Exactly reproduce each of the entries shown below.

[Collected data]

------

/-- `wait` (R188). -/
def execWait (g : Guard) (w : WaitSet) (s : State) : Result := .next (s.eachActive g [] (State.waitLane w))
/-- `sigw` (R190). -/
def execSigw (g : Guard) (t : NatTy) (la : LineOp) (b d : Reg) (s : State) : Result :=
  .next (s.eachActive g [] (State.sigwLane t.wide la b d))
/-- `stkgive` (R191). -/
def execStkgive (g : Guard) (p : PredNo) (a : Reg) (b : OpB) (s : State) : Result :=
  .next (s.eachActive g (a.toNat :: b.srcs false) (State.giveLane p a b))
/-- `stkown` (R192). -/
def execStkown (g : Guard) (p : PredNo) (a : Reg) (s : State) : Result :=
  .next (s.eachActive g [a.toNat] (State.ownLane p a))
/-- `tmset` (R194). -/
def execTmset (g : Guard) (a : Reg) (s : State) : Result := .next (s.eachActive g [] (State.mtsLane .tcmp a))
/-- `trap` (R195). -/
def execTrap (g : Guard) (code : W32) (s : State) : Result :=
  .next (s.eachActive g [] fun u c n => u.takeTrap c n { cause := .userTrap, val := code.setWidth 64 })
/-- `bkpt` (R195). -/
def execBkpt (g : Guard) (tag : W32) (s : State) : Result :=
  .next (s.eachActive g [] fun u c n => u.takeTrap c n { cause := .breakpoint, val := tag.setWidth 64 })
/-- `rte.retry` (R123, R196). -/
def execRteRetry (g : Guard) (s : State) : Result :=
  .next (s.eachActive g [] (State.rteLane fun u c n => u.rteTo c n (u.slot c n).tpc true))
/-- `rte.skip` (R196). -/
def execRteSkip (g : Guard) (s : State) : Result := .next (s.eachActive g [] (State.rteLane State.rteSkipLane))
/-- `rte.exit` (R196). -/
def execRteExit (g : Guard) (s : State) : Result := .next (s.eachActive g [] (State.rteLane State.exitLane))
/-- `mfs` (R197). -/
def execMfs (g : Guard) (d : Reg) (sr : SReg) (s : State) : Result := .next (s.eachActive g [] (State.mfsLane d sr))
def execMfsC (d : Reg) (sr : SReg) (s : State) : Result := .next (s.eachActive .always [] (State.mfsLane d sr))
/-- `mts` (R197). -/
def execMts (g : Guard) (sr : SReg) (a : Reg) (s : State) : Result := .next (s.eachActive g [] (State.mtsLane sr a))
/-- `icinv` (R200). -/
def execIcinv (g : Guard) (a : Reg) (s : State) : Result := .next (s.eachActive g [a.toNat] (State.icinvLane a))
/-- `pfi` (R201). -/
def execPfi (g : Guard) (a : Reg) (s : State) : Result := .next (s.eachActive g [] (State.pfiLane a))
/-- `pause` (R202): not ready for the next 16 cycles; the slot stands at the instruction until then. DEDUCED: log
entry 48. -/
def State.pauseLane (s : State) (c n : Nat) : State :=
  s.onSlot c n fun t => { t with hold := .pause (s.clock + 17) s.bundle.len }
def execPause (g : Guard) (s : State) : Result := .next (s.eachActive g [] State.pauseLane)
def execPauseC (s : State) : Result := .next (s.eachActive .always [] State.pauseLane)
/-- `hld` (R198). -/
def execHld (g : Guard) (f : HldField) (d : Reg) (h : BitVec 12) (s : State) : Result :=
  .next (s.eachActive g [] (State.hldLane f d h))
/-- `ILLEGAL_INSTRUCTION` (R89): every lane of the bundle takes the trap with the detail. -/
def execIllegalInstruction (why : Detail) (s : State) : Result :=
  .next (s.eachLane fun u c n => u.takeTrap c n (illegalTrap why))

------

_Expected answer_
/-- `wait` (R188). -/
def execWait (g : Guard) (w : WaitSet) (s : State) : Result := .next (s.eachActive g [] (State.waitLane w))
/-- `sigw` (R190). -/
def execSigw (g : Guard) (t : NatTy) (la : LineOp) (b d : Reg) (s : State) : Result :=
  .next (s.eachActive g [] (State.sigwLane t.wide la b d))
/-- `stkgive` (R191). -/
def execStkgive (g : Guard) (p : PredNo) (a : Reg) (b : OpB) (s : State) : Result :=
  .next (s.eachActive g (a.toNat :: b.srcs false) (State.giveLane p a b))
/-- `stkown` (R192). -/
def execStkown (g : Guard) (p : PredNo) (a : Reg) (s : State) : Result :=
  .next (s.eachActive g [a.toNat] (State.ownLane p a))
/-- `tmset` (R194). -/
def execTmset (g : Guard) (a : Reg) (s : State) : Result := .next (s.eachActive g [] (State.mtsLane .tcmp a))
/-- `trap` (R195). -/
def execTrap (g : Guard) (code : W32) (s : State) : Result :=
  .next (s.eachActive g [] fun u c n => u.takeTrap c n { cause := .userTrap, val := code.setWidth 64 })
/-- `bkpt` (R195). -/
def execBkpt (g : Guard) (tag : W32) (s : State) : Result :=
  .next (s.eachActive g [] fun u c n => u.takeTrap c n { cause := .breakpoint, val := tag.setWidth 64 })
/-- `rte.retry` (R123, R196). -/
def execRteRetry (g : Guard) (s : State) : Result :=
  .next (s.eachActive g [] (State.rteLane fun u c n => u.rteTo c n (u.slot c n).tpc true))
/-- `rte.skip` (R196). -/
def execRteSkip (g : Guard) (s : State) : Result := .next (s.eachActive g [] (State.rteLane State.rteSkipLane))
/-- `rte.exit` (R196). -/
def execRteExit (g : Guard) (s : State) : Result := .next (s.eachActive g [] (State.rteLane State.exitLane))
/-- `mfs` (R197). -/
def execMfs (g : Guard) (d : Reg) (sr : SReg) (s : State) : Result := .next (s.eachActive g [] (State.mfsLane d sr))
def execMfsC (d : Reg) (sr : SReg) (s : State) : Result := .next (s.eachActive .always [] (State.mfsLane d sr))
/-- `mts` (R197). -/
def execMts (g : Guard) (sr : SReg) (a : Reg) (s : State) : Result := .next (s.eachActive g [] (State.mtsLane sr a))
/-- `icinv` (R200). -/
def execIcinv (g : Guard) (a : Reg) (s : State) : Result := .next (s.eachActive g [a.toNat] (State.icinvLane a))
/-- `pfi` (R201). -/
def execPfi (g : Guard) (a : Reg) (s : State) : Result := .next (s.eachActive g [] (State.pfiLane a))
/-- `pause` (R202): not ready for the next 16 cycles; the slot stands at the instruction until then. DEDUCED: log
entry 48. -/
def State.pauseLane (s : State) (c n : Nat) : State :=
  s.onSlot c n fun t => { t with hold := .pause (s.clock + 17) s.bundle.len }
def execPause (g : Guard) (s : State) : Result := .next (s.eachActive g [] State.pauseLane)
def execPauseC (s : State) : Result := .next (s.eachActive .always [] State.pauseLane)
/-- `hld` (R198). -/
def execHld (g : Guard) (f : HldField) (d : Reg) (h : BitVec 12) (s : State) : Result :=
  .next (s.eachActive g [] (State.hldLane f d h))
/-- `ILLEGAL_INSTRUCTION` (R89): every lane of the bundle takes the trap with the detail. -/
def execIllegalInstruction (why : Detail) (s : State) : Result :=
  .next (s.eachLane fun u c n => u.takeTrap c n (illegalTrap why))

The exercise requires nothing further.